- **Exercise requirements**:
From the listing below, reproduce word for word the part that opens with the line containing "f => e.fill f" and closes with the line containing "def cursorOrder (es"; reproduce nothing else.

- **Input data**:
========
-- ==== Sys2Proof/Machine/Launch.lean ====
section
/-! DEFINITION. Launch records, admission and the end of blocks (04_launch.md): LAUNCH, the admission stages, the firing of launch entries, block start, strand departure, block exit. -/

namespace Sys2Proof.Machine
open Sys2Proof

/-! ## Launch entries (R41, R42) -/

/-- A launch entry of a core: its index within the core's entries and its fields (R41). -/
structure LEntry where
  ix : Nat
  fire : Nat
  recAt : Addr
  asid : Nat
  cls : Nat
  free : Bool
  valid : Bool
  slice : Nat
  hold : Nat
  deriving DecidableEq, Repr

/-- First entry and count of a core, from the index of section 1 (R40). -/
def Part.coreEntries (p : Part) (c : Nat) : Nat × Nat :=
  let o := (p.section 1).1
  (smNat p.img (o + 8 * c) 4, smNat p.img (o + 8 * c + 4) 4)

/-- Entry i of a core, as the image holds it. -/
def Part.entry (p : Part) (c i : Nat) : LEntry :=
  let o := (p.section 1).1 + 8 * 1536 + 32 * ((p.coreEntries c).1 + i)
  let f (k n : Nat) : Nat := smNat p.img (o + k) n
  { ix := i, fire := f 0 8, recAt := BitVec.ofNat 64 (f 8 8), asid := f 0x10 2, cls := f 0x12 1,
    free := f 0x13 1 / 2 % 2 == 1, valid := f 0x13 1 % 2 == 1, slice := f 0x14 4, hold := f 0x18 4 }

/-- An entry that LAUNCH has filled (R100). -/
def LEntry.fill (e : LEntry) (f : Filled) : LEntry :=
  { e with fire := f.fire, recAt := f.record, asid := f.asid, cls := f.cls, hold := 0, free := false, valid := true }

/-- Entry i of a core in the schedule in force. -/
def State.key (s : State) (i : Nat) : EntryKey := ⟨s.sch.partNo, s.sch.inForce, i⟩

/-- The entries of a core in the part in force, with those of it that LAUNCH has filled by a tick (R48, R100). -/
def State.entries (s : State) (c seen : Nat) : List LEntry :=
  match s.part with
  | none => []
  | some p =>
    (List.range (p.coreEntries c).2).map fun i =>
      let e := p.entry c i
      match s.sch.filled.find? fun f => f.key == s.key i && f.core == c && decide (f.at_ ≤ seen) with
      | some f => e.fill f
      | none => e

/-- The slice of the running part that contains an Accord time. -/
def Part.sliceAt (p : Part) (t : Nat) : Option Nat :=
  (List.range p.sliceCount).find? fun i =>
    2048 * p.sliceFirst i ≤ t && t < 2048 * (p.sliceFirst i + p.sliceFrames i)

/-! ## LAUNCH (R99, R100) -/

/-- A core's entries in cursor order: by fire time, class, index (R41, R95). -/
def cursorOrder (es : List LEntry) : List LEntry := sortBy (·.fire) (sortBy (·.cls) (sortBy (·.ix) es))

/-- The lowest-indexed suitable entry of a core for T: free, of the slice, and with T between the fire times of the entries before
and after it in cursor order (R99, R100). -/
def suitable (es : List LEntry) (t slice : Nat) : Option LEntry :=
  let l := cursorOrder es
  (sortBy (·.ix) ((l.zipIdx.filter fun p =>
    p.1.free && !p.1.valid && p.1.slice == slice
      && (p.2 == 0 || (match l[p.2 - 1]? with | some e => decide (e.fire ≤ t) | none => true))
      && (match l[p.2 + 1]? with | some e => decide (t ≤ e.fire) | none => true)).map (·.1))).head?

/-- What LAUNCH finds: a code, or the entries to fill, one for each core of the set (R100). -/
def State.launchCheck (s : State) (die first count t : Nat) (reserved : Bool) : Except Nat (List (Nat × LEntry)) :=
  if count = 0 ∨ 192 < first + count ∨ reserved then .error 3
  else if t < s.accord + 10240 then .error 2
  else
    match s.part with
    | none => .error 2
    | some p =>
      match p.sliceAt t with
      | none => .error 2
      | some i =>
        if t - 8192 < 2048 * p.sliceFirst i then .error 2
        else
          let es := (List.range count).map fun k =>
            let c := 192 * die + first + k
            (c, suitable (s.entries c (s.now + 64)) t i)
          if es.any fun e => e.2.isNone then .error 1
          else .ok (es.filterMap fun e => e.2.map fun x => (e.1, x))

/-- LAUNCH (R100): all entries or none; they are seen from issue + 64, where the code lands. -/
def execLaunch (c : Ctl) (d a b e : Opd) (s : State) :=
  issue s c true [wr d, rd2 a, rd2 b, rd e] fun v =>
    let t := (v.quad false a v.leader).toNat
    let set := v.word e v.leader
    let first := (set.extractLsb' 0 8).toNat
    let count := (set.extractLsb' 8 8).toNat
    let cls := (set.extractLsb' 16 2).toNat
    let cls := if cls < v.st.cur.cls then v.st.cur.cls else cls
    let found := v.s.launchCheck (dieOf v.c) first count t (set.extractLsb' 18 14 != 0)
    let code := match found with | .error n => n | .ok _ => 0
    let fills : List Filled := match found with
      | .error _ => []
      | .ok es => es.map fun x => ⟨v.s.key x.2.ix, x.1, t, v.quad false b v.leader, v.b.asid, cls, !v.b.loose, v.now + 64⟩
    let give := v.land (v.now + 64) (writeTo d false v.leader (BitVec.ofNat 64 code))
    .ok { post := andThen give fun s => { s with sch := { s.sch with filled := s.sch.filled ++ fills } } }

/-! ## Launch records (R89 to R91) -/

/-- A field of a record. -/
def recField (r : SMap 8) (o n : Nat) : Nat := smNat r o n

/-- Whether a record names the loose discipline. -/
def recLoose (r : SMap 8) : Bool := recField r 0x0D 1 / 128 == 1

/-- A flag of a record. -/
def recFlag (r : SMap 8) (k : Nat) : Bool := (recField r 0x0F 1).testBit k

/-- Whether an allotment's register counts are within limits (R89). -/
def countsOk (v s q : Nat) : Bool := v % 8 == 0 && within 8 248 v && within 3 64 s && q ≤ 4

/-- Whether the segment descriptors are valid (R90, R136). -/
def segmentsOk (r : SMap 8) : Bool :=
  let d (j : Nat) : Nat := recField r (0x10 + 4 * j) 4
  let base (j : Nat) : Nat := d j % 2 ^ 12
  let size (j : Nat) : Nat := d j / 2 ^ 16 % 2 ^ 13
  (List.range 4).all (fun j =>
    d j / 2 ^ 29 != 7 && d j / 2 ^ 12 % 16 == 0 && size j ≤ 4096 && (size j == 0 || base j + size j ≤ 4096)
      && (size j == 0 || d j / 2 ^ 29 == 0 || (base j % 4 == 0 && size j % 4 == 0)))
  && (List.range 4).all fun i => (List.range 4).all fun j =>
    i == j || size i == 0 || size j == 0 || decide (base i + size i ≤ base j) || decide (base j + size j ≤ base i)

/-- Whether bytes of a record are all zero. -/
def recZero (r : SMap 8) (o n : Nat) : Bool := recField r o n == 0

/-- Whether every field of a record is within R89 and R90, and its reserved fields zero as R98 has it (log entry 30). The alignment of
the preload table is asked for only where flags[2] has it used: R89 does not say (DESIGN CHOICE, log entry 67). -/
def recordOk (r : SMap 8) : Bool :=
  let f := recField r
  let mode := f 0x0D 1
  let l := mode % 16
  f 0 8 % 4 == 0 && within 1 8 (f 8 1) && f 8 1 ≤ l && within 1 8 l && mode / 16 % 8 == 0
    && within 1 96 (f 9 1) && countsOk (f 0xA 1) (f 0xB 1) (f 0xC 1)
    && f 0xE 1 ≤ 16 && f 0xF 1 < 8 && segmentsOk r
    && f 0x20 1 ≤ 127 && f 0x21 1 ≤ 128 && f 0x20 1 + f 0x21 1 ≤ 128
    && f 0x22 2 % 64 == 0 && f 0x22 2 ≤ 16384 && recZero r 0x24 4
    && (f 0x22 2 == 0 || f 0x28 8 % 65536 == 0)
    && f 0x30 8 % 64 == 0 && (!recFlag r 2 || f 0x38 8 % 64 == 0)
    && f 0x40 8 % 64 == 0 && f 0x40 8 != 0
    && (!recFlag r 1 || (f 0x58 1 ≤ 63 && 1 ≤ f 0x59 1 && 1 ≤ f 0x5A 1 && recZero r 0x5B 1 && 1 ≤ f 0x5C 2 && recZero r 0x5E 2))
    && (!recFlag r 0 || (f 0x60 8 % 4 == 0 && countsOk (f 0x68 1) (f 0x69 1) (f 0x6A 1) && f 0x6B 1 ≤ 3))
    && recZero r 0x6C 20

/-- The count of R91. -/
def recWords (r : SMap 8) : Nat :=
  let f := recField r
  f 8 1 * (96 * (f 0xA 1 + 4 * f 0xC 1) + f 0xB 1)
    + if recFlag r 0 then f 8 1 * (96 * (f 0x68 1 + 4 * f 0x6A 1) + f 0x69 1) else 0

/-- Launch results (R98). -/
def resAdmitted : Nat := 0
def resBadrec : Nat := 1
def resNofit : Nat := 2
def resXlate : Nat := 3
def resArena : Nat := 4
def resMemunc : Nat := 5

/-- Words of an exit status word (R290). -/
def statusRunning : Nat := 0xFE
def statusNone : Nat := 0xFF

/-! ## Operations of a core that no strand issues -/

/-- An operation of a column with nothing moved yet. -/
def rawOp (seq col key acc : Nat) (lines : List Nat) (done : Done) : MemOp where
  seq := seq
  col := col
  key := key
  acc := acc
  todo := (dedupSorted lines).filter fun l => (lineHome l).isNone
  carry := []
  carried := false
  flag := none
  carryFlag := false
  acqPod := false
  reads := true
  atEnd := false
  got := []
  writes := []
  wtags := []
  horizon := none
  keepHor := false
  narrow := false
  atoms := []
  olds := []
  remote := []
  rland := none
  bad := []
  floor := 0
  loose := false
  done := done

/-- A read of lines for a column, accepted at a tick (R54, R93). -/
def State.startRead (s : State) (col key acc : Nat) (lines : List Nat) (done : Done) : State :=
  { s with seq := s.seq + 1 }.launchOp (rawOp s.seq col key acc lines done) (remoteLoads lines)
========
- **Task solution**:
      | some f => e.fill f
      | none => e

/-- The slice of the running part that contains an Accord time. -/
def Part.sliceAt (p : Part) (t : Nat) : Option Nat :=
  (List.range p.sliceCount).find? fun i =>
    2048 * p.sliceFirst i ≤ t && t < 2048 * (p.sliceFirst i + p.sliceFrames i)

/-! ## LAUNCH (R99, R100) -/

/-- A core's entries in cursor order: by fire time, class, index (R41, R95). -/
def cursorOrder (es : List LEntry) : List LEntry := sortBy (·.fire) (sortBy (·.cls) (sortBy (·.ix) es))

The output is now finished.